024: and determining whether a target detection frame with an association relation with the current frame to be marked exists or not from the marking frame included in the video frame to be played corresponding to the played current frame to be marked based on the second association relation operation information of the user, and establishing the association relation between the current frame to be marked and the target detection frame under the condition that the target detection frame with the association relation with the current frame to be marked exists.

In the embodiment of the present invention, when the electronic device determines that the display function for displaying the recommendation frame corresponding to the current frame to be marked is started, the electronic device may provide the display function for displaying the recommendation frame corresponding to the current frame to be marked for the user, that is, perform the step of obtaining the recommendation frames having suspected association with the current frame to be marked and the second video frame corresponding to each recommendation frame and the subsequent processes. Under the condition that the display function of displaying the recommendation frame corresponding to the current frame to be marked is judged to be not started, M frames of video frames behind the tail frame video frame corresponding to the current frame to be marked in the video to be marked can be directly determined and serve as the video frames to be played corresponding to the current frame to be marked; displaying a first video frame containing a current frame to be marked in a first display area of a second preset display interface; and playing the video frame to be played corresponding to the current frame to be marked frame by frame in a second display area of a second preset display interface. The user can check the target in each video frame of the video frames to be played, check whether the target corresponding to the current frame to be marked is the target of the same physical object, that is, whether a detection frame having an association relationship with the current frame to be marked exists in the detection frames, and trigger corresponding operations.

And the electronic equipment acquires second association relation operation information based on corresponding operation triggered by the user. And under the condition that a user selects one detection frame from the detection frames contained in the video to be played corresponding to the current frame to be marked based on the second association relation operation information, determining that a target detection frame having an association relation with the current frame to be marked exists in the detection frames contained in the video to be played, taking the detection frame selected by the user as a target detection frame, and establishing the association relation between the current frame to be marked and the target detection frame, namely marking that a target corresponding to the current frame to be marked and a target corresponding to the target detection frame are the same physical object, namely realizing the association between the target corresponding to the current frame to be marked and the target corresponding to the target detection frame.

Subsequently, in order to ensure the ordering of the user labeling process and better save the labeling association time of the user for the detection frames corresponding to the targets of the same physical object to a certain extent, improve the labeling association efficiency of the user for the detection frames corresponding to the targets of the same physical object, the target detection frame selected by the user and having an association relationship with the current frame to be labeled can be continuously used as a new current frame to be labeled, and then, the next labeling process is executed for the new current frame to be labeled.
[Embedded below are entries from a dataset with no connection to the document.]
-- ==== Sys2Proof/Tests/Slice0.lean ====
section
/-! SUPPORT. Tests of single commands on small states, and for each statement a state that meets its hypotheses. -/

namespace Sys2Proof.Tests

open Sys2Proof Sys2Proof.Machine

/-! ### Small states -/

/-- The hub runs and its register window takes requests. -/
def up : State := { State.reset with clk := { State.reset.clk with otpRead := true, cyc := 2000200, acc := 10 ^ 15 * 2 ^ 32 } }

/-- A live port of a type. -/
def livePort (ty : Nat) : Port := { strapped := true, strapTy := ty, on := true }

/-- Frames run with one rib of two loaded stations; port 0 of station 0 is an engine, its port 1 a control core. -/
def net : State :=
  let s := { up with
    spine := { up.spine with running := true, startCyc := 0, frame := 3905 }
    slot := { up.slot with ribs := [(0, { lastPos := 1 })], stns := [(0, { slots := [0, 1, 2, 3] }), (1, { slots := [16] })], horizon := 80 }
    stations := [(0, { ports := [(0, livePort 0), (1, livePort 1)], installed := true, passThrough := false }), (1, { installed := true, passThrough := false })] }
  (((s.fs F.SLOT_STAT_VALID 1).fs F.SLOT_STAT_MATCH 1).fs F.SLOT_STAT_LIVE 1).fs F.CANE_CTL_ENABLE 1

/-- The same with the shear tree enabled and locked. -/
def tree : State := (net.fs F.SHEAR_STAT_ENABLED 1).fs F.SHEAR_STAT_LOCKED 1

/-- Both gaffer cores released and ready. -/
def cores : State := (((net.fs F.GAF_CTL_RUN_0 1).fs F.GAF_CTL_RUN_1 1).fs F.GAF_STAT_READY_0 1).fs F.GAF_STAT_READY_1 1

/-- A message at the front of station 0's queue. -/
def withMsg (kind head : Nat) (words : List Nat) (s : State) : State :=
  setStn 0 { s.stn 0 with inbox := [⟨kind, head, words, 0, false⟩] } s

/-- The same in a cycle in which station 0's NOTICE slot passes it. -/
def slotted : State := { net with clk := { net.clk with cyc := 2000216 } }

/-- A message from station 0 on its way. -/
def withAir (kind head : Nat) (words : List Nat) (s : State) : State := setStn 0 { s.stn 0 with air := [⟨kind, head, words⟩] } s

/-- A NOTE from station 0 on its way. -/
def withNote (w : Nat) (s : State) : State := setStn 0 { s.stn 0 with noteAir := [w] } s

/-- A command accepted on ring 0, whose event ring 0 runs. -/
def withCmd (desc : List Nat) (opcode : Nat) (s : State) : State :=
  { s with rings := { s.rings with cmds := [{ key := ⟨0, 0⟩, desc := opcode :: desc, owner := 3, cls := 2 }] } }.fs (F.EQ_STAT_STATE 0) stRunning


/-! ### Witnesses -/

theorem witness_PlainRegisterWrite : ∃ r, regRowAt R.INT_CTL = some r ∧ up.windowOpen = true ∧ up.passes 0 r.wr = true :=
  ⟨_, rfl, by decide, by decide⟩

theorem witness_ReadEffects : up.windowOpen = true ∧ up.wideOf 0 R.TS_LO true = none ∧
    ({ up with wide := [⟨0, R.TS_LO, true, [7]⟩] } : State).wideOf 0 R.TS_LO true = some [7] ∧ (regRowAt R.PRIV_REJ).isSome = true ∧
    (∀ r ∈ regRowAt R.PRIV_REJ, up.passes 0 r.rd = true) := by decide

theorem witness_RefusedAccess : (∀ r ∈ regRowAt R.INT_CTL, up.passes 63 r.wr = false) ∧ (∀ r ∈ regRowAt R.CANE_STAT, up.passes 63 r.rd = false) ∧
    (regRowAt R.INT_CTL).isSome = true ∧ (regRowAt R.CANE_STAT).isSome = true ∧ up.windowOpen = true := by decide

theorem witness_IgnoredAccess : up.windowOpen = true ∧ regRowAt 0xFFFC = none ∧ 0xFFFC < 0x020000 ∧ 0xFFFC < stationBase ∧
    0xFFFC < R.SQ_DB 0 ∧ 0xFFFC < R.STIM 0 := by decide

theorem witness_ClassOfIdentity : (up.fb F.CUST_GRANT_VALID = false) ∧
    ((up.fs F.CUST_GRANT_VALID 1).fs F.CUST_GRANT_ID 36).fb F.CUST_GRANT_VALID = true ∧
    ((up.fs F.CUST_GRANT_VALID 1).fs F.CUST_GRANT_ID 36).fg F.CUST_GRANT_ID = 36 ∧ up.passes 0 .custodian = true := by decide

theorem witness_StoppedHubDoesNothing : (modClk (fun c => { c with rootRuns := false }) up).runs = false ∧
    ({ up with clk := { up.clk with cold := true } } : State).runs = false ∧ unclocked (.nop 0 0) = false := by decide

theorem witness_EveryCommandCompletes : ∀ scope prio, Instr.nop 0 0 ≠ .hubColdRelease scope prio true := by decide

theorem witness_BuffersStayCanonical : up.buffersWf = true ∧ (∃ t, step up = .next t) := ⟨by decide, _, rfl⟩

theorem witness_FootprintOfEveryCommand : (∃ t, exec .framesStop up = .next t) ∧ Part.otp ∉ touched .framesStop := ⟨⟨_, rfl⟩, by decide⟩

theorem witness_PortPowerAndReset : net.portHeld 0 = false ∧ (net.port 0).on = true ∧ (net.port 0).rst = false ∧ (net.port 5).on = false ∧ (net.port 5).rst = false ∧ (net.port 0).ty ≠ 7 ∧
    ((modPort 0 (fun p => { p with rst := true }) net).port 0).rst = true ∧ ((modPort 5 (fun p => { p with rst := true }) net).port 5).on = false ∧
    ((modPort 5 (fun p => { p with rst := true }) net).port 5).rst = true ∧ ((setPort 0 (livePort 7) net).port 0).ty = 7 ∧ ((setPort 0 (livePort 7) net).port 0).on = true ∧
    (setPort 0 (livePort 7) net).portHeld 0 = false := by decide

/-- An open command on queue 0 of unit 0. -/
def opened : State := setPort 0 { net.port 0 with queues := [(0, ⟨1, 2, 3, 4, 5, 6, false, false, false⟩)] } net
def suspended : State := setPort 0 { net.port 0 with queues := [(0, ⟨1, 2, 3, 4, 5, 6, true, false, false⟩)] } net

theorem witness_CommandEvents : net.runs = true ∧ (net.port 0).live = true ∧ ¬ ((net.port 0).shCmd = 3 ∧ (net.port 0).ack = true) ∧
    mget? (net.port 0).queues 0 = none ∧ mget? (net.port 0).lastSeq 0 = none ∧
    mget? (opened.port 0).queues 0 = some ⟨1, 2, 3, 4, 5, 6, false, false, false⟩ ∧ (opened.port 0).live = true ∧
    mget? (suspended.port 0).queues 0 = some ⟨1, 2, 3, 4, 5, 6, true, false, false⟩ ∧ (net.port 5).live = false ∧
    ((setPort 0 { net.port 0 with shCmd := 3, ack := true } net).port 0).shCmd = 3 ∧
    ((setPort 0 { net.port 0 with shCmd := 3, ack := true } net).port 0).live = true := by decide

theorem witness_CounterIncrements : net.runs = true ∧ (net.port 0).live = true ∧ (true && false) = false ∧
    ¬ ((net.port 0).shCmd = 3 ∧ (net.port 0).ack = true) := by decide

theorem witness_ControlCoreDebug : (net.port 1).ty = 1 ∧ (net.port 1).live = true ∧ net.fg (F.DBG_SEL_IDX 0 1) ≤ 5 ∧
    net.fb (F.DBG_STAT_HALTED 0 1) = false ∧ (net.fs (F.DBG_STAT_HALTED 0 1) 1).fb (F.DBG_STAT_HALTED 0 1) = true ∧
    ((setPort 1 { net.port 1 with reqCyc := some 0 } net).port 1).reqCyc = some 0 ∧ (net.port 1).excl = false ∧ (net.port 1).haltLate = false ∧
    0 + 576 < net.clk.cyc := by decide

/-- Station 0 captures instruction and data records of port 1. -/
def captures : State :=
  (modStn 0 (fun x => { x with trace := { x.trace with run := true, ports := [0, 31] } }) net).fs (F.DBG_CTL_ITRACE_EN 0 1) 1

theorem witness_SecureAndTraceRecords : (net.port 1).live = true ∧ (net.port 1).ty = 1 ∧ net.portHeld 1 = false ∧ net.dbgSec 0 = false ∧
    (net.port 1).excl = false ∧ (net.stn 0).trace.run = false ∧ ((modPort 1 (fun p => { p with excl := true }) net).port 1).excl = true ∧
    captures.capturing 1 = true ∧ bitOf ((captures.stn 0).trace.portCfg (1 % 16)) 2 = true ∧ bitOf ((captures.stn 0).trace.portCfg (1 % 16)) 3 = true ∧
    captures.fb (F.DBG_CTL_ITRACE_EN 0 1) = true := by decide

theorem witness_ShearAcknowledge :
    ((modPort 0 (fun p => { p with shCmd := 1 }) net).port 0).shCmd ≠ 0 ∧ ((modPort 0 (fun p => { p with shCmd := 1 }) net).port 0).live = true ∧
    ((modPort 0 (fun p => { p with shCmd := 1 }) net).port 0).ack = false ∧ (net.port 0).shLate = false ∧
    (net.port 0).shSince + (net.port 0).shFlat + 2 ≤ net.clk.cyc := by decide

/-- A slot that watches tensor output 0 of context 1 in format 0. -/
def watch : List Nat := [1, 1, 0, 0]
def watched : State := modStn 0 (fun x => { x with stria := { x.stria with slots := [(3, watch)] } }) opened
def beat0 : Beat := ⟨1, 0, 0, 0, 0, 0, 0, 0, 0⟩
def queued : State := setStn 0 { net.stn 0 with stria := { (net.stn 0).stria with queues := [(3, [⟨3, beat0, 0⟩])] } } net

theorem witness_StriaTap : (net.port 0).live = true ∧ mget? (net.port 0).queues 0 = none ∧ (net.port 0).ended = none ∧
    (watched.port 0).ty = 0 ∧ (watched.stn 0).stria.slots = [(3, watch)] ∧ slSelects watch ⟨1, 2, 3, 4, 5, 6, false, false, false⟩ beat0 = true ∧
    slFmt watch = 0 ∧ mget? (watched.port 0).queues 0 = some ⟨1, 2, 3, 4, 5, 6, false, false, false⟩ ∧
    mget (queued.stn 0).stria.queues 3 [] = [⟨3, beat0, 0⟩] := by decide

theorem witness_StriaTap_queues : ∀ q, q ≠ 3 → mget (queued.stn 0).stria.queues q [] = [] := by
  intro q h
  show mget [(3, [_])] q [] = []
  unfold mget mget?
  rw [if_neg (fun e => h e.symm)]
  rfl


def access0 (use : StnUse) : StnAccess := { tag := 5, stn := 0, page := 0, off := 0, n := 1, peek := false, use := use }
def reading (use : StnUse) : State := modSpine (fun p => { p with reads := [access0 use] }) net

theorem witness_StationAccesses : net.runs = true ∧ ((withMsg 1 0 [] net).stn 0).inbox = [⟨1, 0, [], 0, false⟩] ∧ (withMsg 1 0 [] net).delivers 0 = true ∧ bitsOf 0 18 2 ≠ 3 ∧
    ((withMsg 0 0 [7] net).stn 0).inbox = [⟨0, 0, [7], 0, false⟩] ∧ plainRegWr ⟨0, 0, [7], 0, false⟩ = true ∧
    ((withAir 5 5 [9] (reading .posted)).stn 0).air = [⟨5, 5, [9]⟩] ∧ (reading .posted).unreachable 0 = false ∧
    (takeAccess 0 (5 % 256) (setStn 0 { net.stn 0 with air := [] } (reading .posted))).isSome = true ∧
    stationBase ≤ 0x200000 ∧ 0x200000 < deadlinePageBase ∧ net.windowOpen = true ∧ net.passes 0 .operator = true ∧ 0x200000 % 4 = 0 ∧
    stationBase ≤ 0x200002 ∧ 0x200002 < deadlinePageBase ∧ 0x200002 % 4 ≠ 0 ∧
    access0 .verifyCrc ∈ (reading .verifyCrc).spine.reads ∧ 0 + (reading .verifyCrc).readBound 0 1 < net.clk.cyc := by decide

def noted : State := setStn 0 { net.stn 0 with netErrDue := 2 } slotted
def slipped : State := setStn 0 { net.stn 0 with slipDue := true } slotted

theorem witness_NetworkErrors : net.spine.running = true ∧ (mget? net.slot.ribs 0).isSome = true ∧ net.ribDegraded 0 = false ∧ (net.rib 0).subst = false ∧
    (net.rib 0).stopped = false ∧ flitOdd 0 = false ∧ flitOdd 13 = true ∧ legalUp 5 13 = false ∧ net.upError 0 5 emptyFlit = none ∧
    5 % 16 ≠ 0 ∧ 5 % 16 ≠ 8 ∧ net.slotOwner 0 5 = none ∧ legalDown 5 13 = false ∧ wrongPlace 7 0 = true ∧ 48 % 16 = 0 ∧ legalDown 48 13 = false ∧
    flitOdd emptyFlit = true ∧ legalDown 5 emptyFlit = true ∧ wrongPlace emptyFlit 0 = false ∧ legalDown 48 emptyFlit = true ∧
    net.stnSends 0 = true ∧ net.noticeSlot 0 = false ∧ noted.noticeSlot 0 = true ∧ (noted.stn 0).announce = [] ∧ (noted.stn 0).netErrDue ≠ 0 ∧
    noted.stnSends 0 = true ∧ slipped.noticeSlot 0 = true ∧
    (slipped.stn 0).announce = [] ∧ (slipped.stn 0).netErrDue = 0 ∧ (slipped.stn 0).slipDue = true ∧ slipped.stnSends 0 = true ∧
    ((withNote (3 * 2 ^ 28 + 2) net).stn 0).noteAir = [3 * 2 ^ 28 + 2] ∧ bitsOf (3 * 2 ^ 28 + 2) 28 4 = 3 ∧
    bitsOf (3 * 2 ^ 28) 28 4 = 3 := by decide

def trains : State := modRib 0 (fun b => { b with training := true }) net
In another case, when the electronic device determines that the user does not select one detection box from the detection boxes included in the video to be played corresponding to the current frame to be marked based on the second association relationship operation information, the electronic device determines that no target detection box having an association relationship with the current frame to be marked exists in the detection boxes included in the video to be played corresponding to the current frame to be marked.

In another embodiment of the present invention, in order to ensure better improvement of user experience and improve accuracy of the user annotation result, before S104, the method may further include:

under the condition that a first amplification instruction triggered by a user aiming at a first recommendation frame suspected to be in an association relation with a current frame to be marked is detected, amplifying and displaying the first recommendation frame and a second video frame corresponding to the first recommendation frame.

The triggering operation of the first amplification instruction comprises the following steps: and right clicking a second video frame corresponding to the first recommendation frame.

And/or under the condition that a second amplification instruction triggered by the user aiming at the first video frame corresponding to the current frame to be marked is detected, amplifying and displaying the first video frame corresponding to the current frame to be marked.

The embodiment of the invention provides an amplifying and displaying function, and under the condition that a user is detected to trigger an amplifying instruction aiming at a first recommended frame which is suspected to be in an association relation with a current frame to be annotated, namely that the user right clicks a second video frame corresponding to the first recommended frame, the first recommended frame and the second video frame corresponding to the first recommended frame are amplified and displayed, so that the user can carefully compare a target corresponding to the recommended frame with a target corresponding to the current frame to be annotated and determine whether the target and the target are the same physical object. And under the condition that a second amplification instruction triggered by a user aiming at the first video frame corresponding to the current frame to be marked is detected, amplifying and displaying the first video frame corresponding to the current frame to be marked. The triggering operation of the second amplification instruction may be: pressing a left mouse button or a right mouse button to roll the mouse in a display area of a first video frame corresponding to a current frame to be marked; or, sliding the display area of the first video frame corresponding to the current frame to be marked by two fingers.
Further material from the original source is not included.